- _Goal of the exercise_:
Below is a block of entries; repeat exactly the lines starting at the line that contains "else if !enabled" and ending at the line that contains "set (R32). -/", both included.

*** Opening Task input ***

-- ==== Sys2Proof/Machine/Layout.lean ====
section
/-! DEFINITION. The Layout Unit (chapter 2): layout writes and their checks, the layout apply, and the teardown fill. -/

namespace Sys2Proof.Machine

/-! ### Layout writes (R29 to R31) -/

/-- A refused LAYOUT write: counted, answered, nothing else (R30, R39). -/
def refuseLayout (tag : Byte) (status : Status) (s : State) : State :=
  answer tag 0x02 status (count .layoutRefused s)

/-- A write of the header entry (R29, R31): in QUIESCED both colours are replaced and header-changed is set. -/
def doHeaderWrite (tag : Byte) (border undocked : Half) (s : State) : State :=
  if s.sq.quiesce = .quiesced then
    answer tag 0x02 .ok { s with lu.border := border, lu.undocked := undocked, lu.headerChanged := true }
  else refuseLayout tag .notQuiesced s

/-- Whether written geometry overlaps an enabled region other than i (R30). -/
def overlapsOther (i : Fin 8) (ox oy rw rh : Half) (s : State) : Bool :=
  (List.finRange 8).any fun j =>
    j != i && (regionOf j s).enabled &&
      rectsOverlap ox oy rw rh (regionOf j s).ox (regionOf j s).oy (regionOf j s).rw (regionOf j s).rh

/-- A write of a region entry (R29, R30), checked in the order of R30's table. -/
def doRegionWrite (tag : Byte) (i : Fin 8) (enabled : Bool) (ox oy rw rh background : Half) (s : State) : State :=
  if s.sq.quiesce ≠ .quiesced then refuseLayout tag .notQuiesced s
  else if enabled && !regionFits s.lu.width s.lu.height ox oy rw rh then refuseLayout tag .badValue s
  else if enabled && overlapsOther i ox oy rw rh s then refuseLayout tag .overlap s
  else if !enabled && isOpen i s then refuseLayout tag .streamIsOpen s
  else
    answer tag 0x02 .ok
      (setRegion i { regionOf i s with
        enabled := enabled, ox := ox, oy := oy, rw := rw, rh := rh, background := background, changed := true } s)

/-! ### The layout apply (R33, R34) -/

/-- Whether any of the nine changed flags is set (R32). -/
def anyChanged (s : State) : Bool := s.lu.headerChanged || (List.finRange 8).any fun i => (regionOf i s).changed

/-- The regions that are both enabled and marked changed (R33). -/
def notedRegions (s : State) : BitVec 8 := maskOf fun i => (regionOf i s).enabled && (regionOf i s).changed

/-- All nine changed flags set or cleared together (R32). -/
def setChanged (b : Bool) (s : State) : State :=
  mapRegions (fun _ r => { r with changed := b }) { s with lu.headerChanged := b }

/-- The beginning of the layout apply's fill (R33): the regions are noted, the changed flags cleared, the noted regions set
stale with their event, and the frame store asked for. With no region noted no stale flag is set and no event raised. -/
def beginApply (s : State) : State :=
  let mask := notedRegions s
  let t := setChanged false { s with lu.apply := some mask }
  let t := if mask = 0 then t else setStale mask t
  askStore .layoutApply (count .layoutApply t)

/-- Whether a screen pixel lies inside a region. -/
def inRegion (r : Region) (x y : Nat) : Bool :=
  r.ox.toNat ≤ x && x < r.ox.toNat + r.rw.toNat && r.oy.toNat ≤ y && y < r.oy.toNat + r.rh.toNat

/-- Whether a block holds at least one pixel inside no enabled region (R34). A block that one enabled region covers whole
holds none. -/
def holdsBorder (s : State) (i : Nat) : Bool :=
  let x := 16 * (i % s.lu.width)
  let y := 16 * (i / s.lu.width)
  let enabled := (List.finRange 8).filter fun j => (regionOf j s).enabled
  if enabled.any fun j => inRegion (regionOf j s) x y && inRegion (regionOf j s) (x + 15) (y + 15) then false
  else (List.range 256).any fun p => enabled.all fun j => !inRegion (regionOf j s) (x + p % 16) (y + p / 16)

/-- The blocks the apply marks (R34): those of each filled region, and every block that holds border. -/
def applyBlocks (s : State) (mask : BitVec 8) (i : Nat) : Bool :=
  ((membersOf mask).any fun j =>
    let r := regionOf j s
    r.enabled && touches s r.ox.toNat (r.ox.toNat + r.rw.toNat - 1) r.oy.toNat (r.oy.toNat + r.rh.toNat - 1) i) ||
  holdsBorder s i

/-- The end of the apply's fill (R34): the pixels are written, the frame store released, the blocks marked. -/
def finishApply (mask : BitVec 8) (s : State) : State :=
  let img := applyImage s mask
  let t := readToEnd img { s with fs.image := img, fs.holder := none, lu.apply := none }
  grantStore (markBlocks (applyBlocks s mask) t)

/-! ### The teardown fill (R37) -/

/-- A teardown stops a fill of the Layout Unit that holds the frame store where it is (R34, R37), and the store is free. Each
pixel that the fill has written by now holds what the fill gives it, any other what it held before (log entry 9). -/
def stopFill (s : State) : State :=
  if s.fs.holder.any Writer.isLayout then
    let img := imageBlend (panelPixels s) (isWritten s) s.fs.image (writtenImage s)
    readToEnd img (takeFree { s with fs.image := img, fs.holder := none })
  else s

/-- Teardown asks for the teardown fill (R37). A layout apply stops. A fill already running stops and starts over. Draw writes
that hold the frame store or wait for it complete first, so the fill takes its place behind them. THE MODEL'S CHOICE (log
entry 11): a fill still waiting does not become two, and it does not keep its turn; it waits behind every draw write that
waits at the later teardown, so that no pixel written for that tablet survives it. -/
def requestTeardownFill (s : State) : State :=
  grantStore { stopFill s with
    fs.waiting := s.fs.waiting.filter (fun w => !w.isLayout) ++ [.teardownFill]
    lu.apply := none
    lu.fillColour := none }

/-- The Layout Unit's part of a teardown (R37): every stale and changed flag set, REGION_STALE raised with all eight regions,
the teardown fill asked for. -/
def teardownLayout (s : State) : State := requestTeardownFill (setChanged true (setStale 0xFF s))

/-- The end of the teardown fill (R37): every pixel holds the fill's colour, and every block is marked. -/
def finishTeardownFill (c : Half) (s : State) : State :=
  let img := imageUniform c
  let t := readToEnd img { s with fs.image := img, fs.holder := none, lu.fillColour := none }
  grantStore (markBlocks (fun _ => true) t)

/-- TEARDOWN_FILL_END (R37): the running teardown fill ends. With none running nothing changes. -/
def execTeardownFillEnd (s : State) : Result :=
  match s.lu.fillColour with
  | some c =>
    if s.fs.holder = some .teardownFill then .next (conclude s (finishTeardownFill c s)) else .next s
  | none => .next s

end Sys2Proof.Machine
end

*** Closing Task input ***

- _Your response_:
  else if !enabled && isOpen i s then refuseLayout tag .streamIsOpen s
  else
    answer tag 0x02 .ok
      (setRegion i { regionOf i s with
        enabled := enabled, ox := ox, oy := oy, rw := rw, rh := rh, background := background, changed := true } s)

/-! ### The layout apply (R33, R34) -/

/-- Whether any of the nine changed flags is set (R32). -/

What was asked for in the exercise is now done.